After BPD 1 I entered a very intense training course for a career job where I had no time for myself. I did it in a weakened state after my experiences with her. I had no idea my ex was BPD. I didn't even know what BPD was. Long story short, during training I ran a year long gauntlet and at the end of it I had scraped by to qualify for the job. After that I had all the time and opportunity in the world to create the life I wanted and I chose calm and solitude. I had a fatigue and an immense sadness inside. I also had anger and deep resentments but I was free and I was beyond the reach of those who'd hurt me. I think I mourned during that aftermath. Not for her or the loss of her but for myself. I often asked myself who that guy who'd been with her was. He wasn't someone I liked. Ten years passed and I met BPD 2. I still had no idea what BPD was. 5 years later here I am.

I did meet someone very quickly. I met two. The first one got very intense so I ended it. I feel bad about that. The second one is similar to me in that she has recently come out of a relationship. We've talked about things and I think she understands not to pressure me. I don't think I meant to be in relationship so fast but at the same time I did want to meet women and they seem to like me enough to want to want to stick around. So I'm in a relationship. It's alright.

The hurt is there. Sometimes it's gone and then it comes back. Then it goes again. I think that's natural.

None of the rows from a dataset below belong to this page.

theorem renewHold_keepsLink : Keeps (LinkHolds d n) State.renewHold := by
  intro s h
  unfold State.renewHold
  split
  · split
    · exact (append_keepsLink (f := .hold s.cfg.holdTime) rfl s h).congr rfl rfl
    · exact h.congr rfl rfl
  · exact h

theorem holdEchoed_keepsLink : Keeps (LinkHolds d n) State.holdEchoed := keepsLink_of_eq fun _ => ⟨rfl, rfl⟩

/-! Pack frames and pockets -/

theorem requestEnd_keepsLink (id : PackId) {f : TxFrame} (hf : f.isKind .halt = false) :
    Keeps (LinkHolds d n) (State.requestEnd id f) := by
  intro s h
  unfold State.requestEnd
  split
  · exact h
  · split
    · exact (append_keepsLink hf s h).congr rfl rfl
    · exact h

theorem retireUngathered_keepsLink (p : PocketId) (r : AsideReason) :
    Keeps (LinkHolds d n) (State.retireUngathered p r) := by
  intro s h
  have ht : LinkHolds d n ((s.accountAside p r).pocketStops p (.retiring (.setAside r))) := h.congr (by simp) (by simp)
  unfold State.retireUngathered
  dsimp only
  split
  · exact ht
  · exact requestEnd_keepsLink _ rfl _ ht

theorem placeBid_keepsLink (b : PendingBid) (load : Nat) : Keeps (LinkHolds d n) (State.placeBid b load) := fun _ h =>
  append_keepsLink rfl _ (h.congr rfl rfl)

theorem considerNew_keepsLink (e : Entry) : Keeps (LinkHolds d n) fun s => s.considerNew e := by
  intro s h
  dsimp only
  unfold State.considerNew
  split
  · split
    · exact h
    · exact h
    · exact placeBid_keepsLink _ _ s h
  · exact h

theorem rescanOver_keepsLink (es : List Entry) : Keeps (LinkHolds d n) (rescanOver es) := by
  induction es with
  | nil => exact fun _ h => h
  | cons e es ih =>
    intro s h
    unfold rescanOver
    split
    · split
      · exact h
      · exact ih s h
      · exact ih _ (placeBid_keepsLink _ _ s h)
    · exact ih s h

theorem rescan_keepsLink : Keeps (LinkHolds d n) State.rescan := fun s h => rescanOver_keepsLink s.packs.entries s h

theorem enqueue_keepsLink (p : PocketId) (j : Job) (lane : Lane) : Keeps (LinkHolds d n) (State.enqueue p j lane) :=
  fun _ h => noteHold_keepsLink _ _ (h.congr rfl rfl)

/-- The entry that a put-back returns to the queue (R89). -/
def State.returnedEntry (s : State) (op : Operation) (j : Job) (lane : Lane) (strokes : Option StrokesDone) : QueueEntry :=
  { pocket := op.pocket, job := j, lane := lane, stamp := op.stamp, passOvers := op.passOvers,
    blocked := s.blockedReason op.pocket j, strokes := strokes }

/-- The pocket and the queue once an entry has been put back, before the hold is judged and the head freed (R89). -/
def State.returned (op : Operation) (j : Job) (lane : Lane) (strokes : Option StrokesDone) (s : State) : State :=
  (s.pocketTo op.pocket (.waiting j)).onHead fun h =>
    { h with queue := insertByStamp (s.returnedEntry op j lane strokes) h.queue }

theorem State.putBack_eq (op : Operation) (j : Job) (lane : Lane) (strokes : Option StrokesDone) (s : State) :
    s.putBack op j lane strokes = ((s.returned op j lane strokes).noteHold s.holdCondition).headIdle := rfl

theorem putBack_keepsLink (op : Operation) (j : Job) (lane : Lane) (strokes : Option StrokesDone) :
    Keeps (LinkHolds d n) (State.putBack op j lane strokes) := by
  intro s h
  have hreturned : LinkHolds d n (s.returned op j lane strokes) := h.congr rfl rfl
  rw [State.putBack_eq]
  exact (noteHold_keepsLink s.holdCondition _ hreturned).congr (by simp) (by simp)

theorem closePocket_keepsLink (p : PocketId) (j : Job) : Keeps (LinkHolds d n) (State.closePocket p j) := by
  intro s h
  rw [State.closePocket_eq]
  have hstopped : LinkHolds d n ((s.accounted p j).pocketStops p (.waiting j)) := h.congr (by simp) (by simp)
  exact (enqueue_keepsLink p j (s.laneFor p j) _ hstopped).congr (by simp) (by simp)

theorem checkPocket_keepsLink (p : PocketId) (occupied : Bool) : Keeps (LinkHolds d n) (State.checkPocket p occupied) := by
  intro s h
  unfold State.checkPocket
  split
  · exact enqueue_keepsLink _ _ _ _ (h.congr rfl rfl)
  · exact h.congr rfl rfl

Yes I have anger towards my ex. Both of them. More, much more, the recent one. There is grief too but anger is predominant. I aim for indifference over her. Forgiveness is impossible. I can't forgive someone who has willingly sought to injure me like she did. To forgive something like that would be perverse. I understand it's the way for some, most even, but not for me. It is impossible.

The various stages I think I go and will go through them ass over backwards. Like I have with most things in my life.

I don't think I live out events in dreams that anyone else doesn't.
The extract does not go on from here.